Let’s face it, many of us would be daunted to select an Italian wine from the shelf of our local offy. There are a number of issues to confront: the wine can be named after a place, style or grape (and there are lots of these), and often all three. Not to mention the producer, geographic designation and quality status. It all ends up being even harder to comprehend than French wine.

 

The good news is that within the nooks and crannies of Wellington, there is a selection of retailers, restaurants and bars with knowledgeable, unpretentious people ready to introduce us to some good Italian wine. One particular area worth exploring (particularly if you are a Pinot-phile like me) is Valpolicella.

 

Situated in the northeast region of Verona, the viticultural zone of Valpolicella is known for two unique wine styles: Amarone and Ripasso. Both are made predominantly from the native grapes Corvina, Corvone, Rondinella and Molinarra.

 

In the case of Amarone wines, grapes are harvested late and left to dry for three to four months, causing them to lose a third of their moisture and shrivel to raisins with concentrated acid and sugar levels. Pressed and fermented into wine, then aged for five years in barriques before commercial release, the result is big, rich, porty, complex mocha-toffee-flavoured wine that pairs well with a hard, stinky cheese. Ripasso wines are made by macerating the left-over Amarone skins with fermenting Valpolicella grapes, thereby enhancing the complexity, colour and flavour of the finished wine. This is incredibly aromatic, with a good dose of savoury characters and earthy funk – which is where I draw a comparison to Pinot Noir.

 

Living out of Wellington city, and even further from Valpolicella, I was brought to my knees with conniptions of vinous delight when offered the opportunity to stretch my otherwise strictly Pinot palate. The Martinborough Wine Centre now imports Italian wine to complement its range of local wine. The making of Amarone and Ripasso wines has been described as a ritual of tradition rather than wine-making, and both styles certainly represent an incredible investment of time, labour and space. With a good 4,970 years on New Zealand in terms of learning which grapes grow well, where and how, you have to give it up to the Italians for developing such a tradition.

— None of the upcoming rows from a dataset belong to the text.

/-- Whatever decodes is well formed, and its encoding is exactly the bytes that were read (30_encoding.md R79): no byte
string has two readings, and none is dropped. -/
def Obligations.EncodeOfDecodeGivesTheBytes : Prop :=
  ∀ (bytes rest : List Byte) (i : Instr), decode bytes = .ok (i, rest) →
    i.wf = true ∧ ∃ head, encode i = some head ∧ bytes = head ++ rest

/-- The terms with an opcode byte are the well-formed ones (30_encoding.md R76; 40_addressing_modes.md R108). -/
def Obligations.WellFormedMeansEncodable : Prop :=
  ∀ i : Instr, i.wf = true ↔ i.opcode.isSome = true

/-- The opcode byte alone fixes the addressing mode and the length (30_encoding.md R70, R78). -/
def Obligations.OpcodeFixesModeAndLength : Prop :=
  ∀ (i j : Instr), i.opcode.isSome = true → i.opcode = j.opcode → i.mode = j.mode ∧ i.length = j.length

/-- Words written out from the spec's encodings: 30_encoding.md R81 and R84, 40_addressing_modes.md R91 to R107, and the
rules of each family. -/
def Obligations.SpecWordsDecode : Prop :=
  decode [0xA9, 0xFA] = .ok (.lda (.imm 0xFA), []) ∧ decode [0x9D, 0xF0, 0x20] = .ok (.sta (.abx 0x20F0), []) ∧
  decode [0x69, 0x50] = .ok (.adc (.imm 0x50), []) ∧ decode [0x32, 0x00] = .ok (.and (.mem (.izp 0x00)), []) ∧
  decode [0x37, 0x12] = .ok (.rmb3 0x12, []) ∧ decode [0x3F, 0x12, 0x0D] = .ok (.bbr3 0x12 0x0D, []) ∧
  decode [0x7C, 0x34, 0x12] = .ok (.jmp (.iax 0x1234), []) ∧ decode [0x48] = .ok (.pha, []) ∧
  decode [0x00] = .ok (.brk, []) ∧ decode [0x02] = .ok (.unassigned 0x02, [])

/-! ## The step -/

/-- A running core executes the instruction its bytes at PC decode to (30_encoding.md R80). -/
def Obligations.StepRunsTheDecodedInstruction : Prop :=
  ∀ (s : State) (i : Instr) (rest : List Byte), s.halt = .run → decode s.codeBytes = .ok (i, rest) → step s = exec i s

/-- What a step answers, decided in this order: a halted core reports its halt and changes nothing else; an unassigned
byte is the decode failure, PC has passed it, and nothing else has changed; WAI and STP end in `Halted`, everything else
in `Cycles(n)` (60_exceptions.md R271, R274, R279; 30_encoding.md R80; the spec's decisions D17 and D23). The model's own
part: the report of a step stands in `result` (log entry 3, DESIGN CHOICE), the failure is a fault that carries the state
after it (log entry 4, DEDUCED), and a halted step answers a next state (log entry 5, DESIGN CHOICE). -/
def Obligations.StepOutcomesAreDecidedInOrder : Prop :=
  ∀ s : State,
    match s.halt with
    | .wait => step s = .next { s with result := .halted .wait }
    | .stop => step s = .next { s with result := .halted .stop }
    | .run =>
      if unassignedBytes.contains (s.byteAt 0) = true then
        step s = .fault (.decodeError (s.byteAt 0) { s with pc := s.pc + 1, result := .decodeError (s.byteAt 0) })
      else
        ∃ (t : State) (n : Nat), step s = .next t ∧
          t.result = if s.fetch = .wai then .halted .wait else if s.fetch = .stp then .halted .stop else .cycles n
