-- ==== Sys2Proof/Tests/Slice0.lean ====
section
/-! SUPPORT. Tests. Expected results come from spec/95_test_vectors.md, from the encodings of 30_encoding.md R76 and from
rules worked by hand; none is the model's own answer. After them, a witness for each obligation with hypotheses. -/

namespace Sys2Proof.Tests

open Sys2Proof.Machine

/-! ## WellFormed refuses -/

/-- One ill-formed term for each check of `Instr.wf`: a mode that 30_encoding.md R76 does not give the mnemonic. -/
theorem test_illFormed_refused :
    [Instr.lda (.mem (.zpy 0x10)), .adc (.mem (.zpy 0x10)), .sbc (.mem (.zpy 0x10)), .cmp (.mem (.zpy 0x10)),
      .and (.mem (.zpy 0x10)), .ora (.mem (.zpy 0x10)), .eor (.mem (.zpy 0x10)),
      .sta (.zpy 0x10), .ldx (.mem (.zpx 0x10)), .ldy (.mem (.zpy 0x10)), .stx (.zpx 0x10), .sty (.zpy 0x10),
      .stz (.aby 0x1000), .cpx (.mem (.zpx 0x10)), .cpy (.mem (.abx 0x1000)), .bit (.mem (.aby 0x1000)),
      .inc (.mem (.aby 0x1000)), .dec (.mem (.zpy 0x10)), .asl (.mem (.izp 0x10)), .lsr (.mem (.izx 0x10)),
      .rol (.mem (.izy 0x10)), .ror (.mem (.aby 0x1000)), .trb (.zpx 0x10), .tsb (.abx 0x1000),
      .unassigned 0xEA].map Instr.wf = List.replicate 25 false := by decide

/-- What is refused has no encoding. -/
theorem test_illFormed_unencodable :
    [Instr.lda (.mem (.zpy 0x10)), .stx (.zpx 0x10), .trb (.zpx 0x10), .unassigned 0xEA].map encode
      = [none, none, none, none] := by decide

/-! ## Decoding: words written out from 30_encoding.md R70 and R76, the opcode bit by bit -/

/-- The instruction a byte string is, if it is exactly one. -/
def only (bytes : List Byte) : Option Instr :=
  match decode bytes with
  | .ok (i, []) => some i
  | .ok (_, _ :: _) | .error _ => none

/-- Loads and stores, one form of each mnemonic (R121 to R127). -/
theorem test_decode_loadStore :
    [[0b10101001, 0xFA], [0b10100010, 0xFA], [0b10100000, 0xFA], [0b10011101, 0x34, 0x12], [0b10010110, 0x80],
      [0b10010100, 0x80], [0b10011100, 0x34, 0x12]].map only
    = [Instr.lda (.imm 0xFA), .ldx (.imm 0xFA), .ldy (.imm 0xFA), .sta (.abx 0x1234), .stx (.zpy 0x80),
      .sty (.zpx 0x80), .stz (.abs 0x1234)].map some := by decide

/-- Transfers (R128 to R133). -/
theorem test_decode_transfers :
    [[0b10101010], [0b10101000], [0b10001010], [0b10011000], [0b10111010],
      [0b10011010]].map only
    = [Instr.tax, .tay, .txa, .tya, .tsx,
      .txs].map some := by decide

/-- Every memory mode, of LDA but for zp,Y, of LDX (R91 to R93, R97, R102 to R107). -/
theorem test_decode_modes :
    [[0b10101001, 0x80], [0b10101101, 0x34, 0x12], [0b10111101, 0x34, 0x12], [0b10111001, 0x34, 0x12], [0b10100101, 0x80],
      [0b10110101, 0x80], [0b10110110, 0x80], [0b10100001, 0x80], [0b10110010, 0x80], [0b10110001, 0x80]].map only
    = [Instr.lda (.imm 0x80), .lda (.mem (.abs 0x1234)), .lda (.mem (.abx 0x1234)), .lda (.mem (.aby 0x1234)), .lda (.mem (.zp 0x80)),
      .lda (.mem (.zpx 0x80)), .ldx (.mem (.zpy 0x80)), .lda (.mem (.izx 0x80)), .lda (.mem (.izp 0x80)), .lda (.mem (.izy 0x80))].map some := by decide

It certainly tastes damn fine.

 

Italian wines are not expensive – starting at around $20 retail – but if you are unsure of committing to a whole bottle, many retailers will offer you a taste. Talk to the Italian-loving heroes of places like Wineseeker, Rumbles, La Bella Italia, Vivo Winebar, Fratelli, Zico’s … the list goes on. With the southerlies enveloping us, I suggest you go whisper a little Italian in their ears.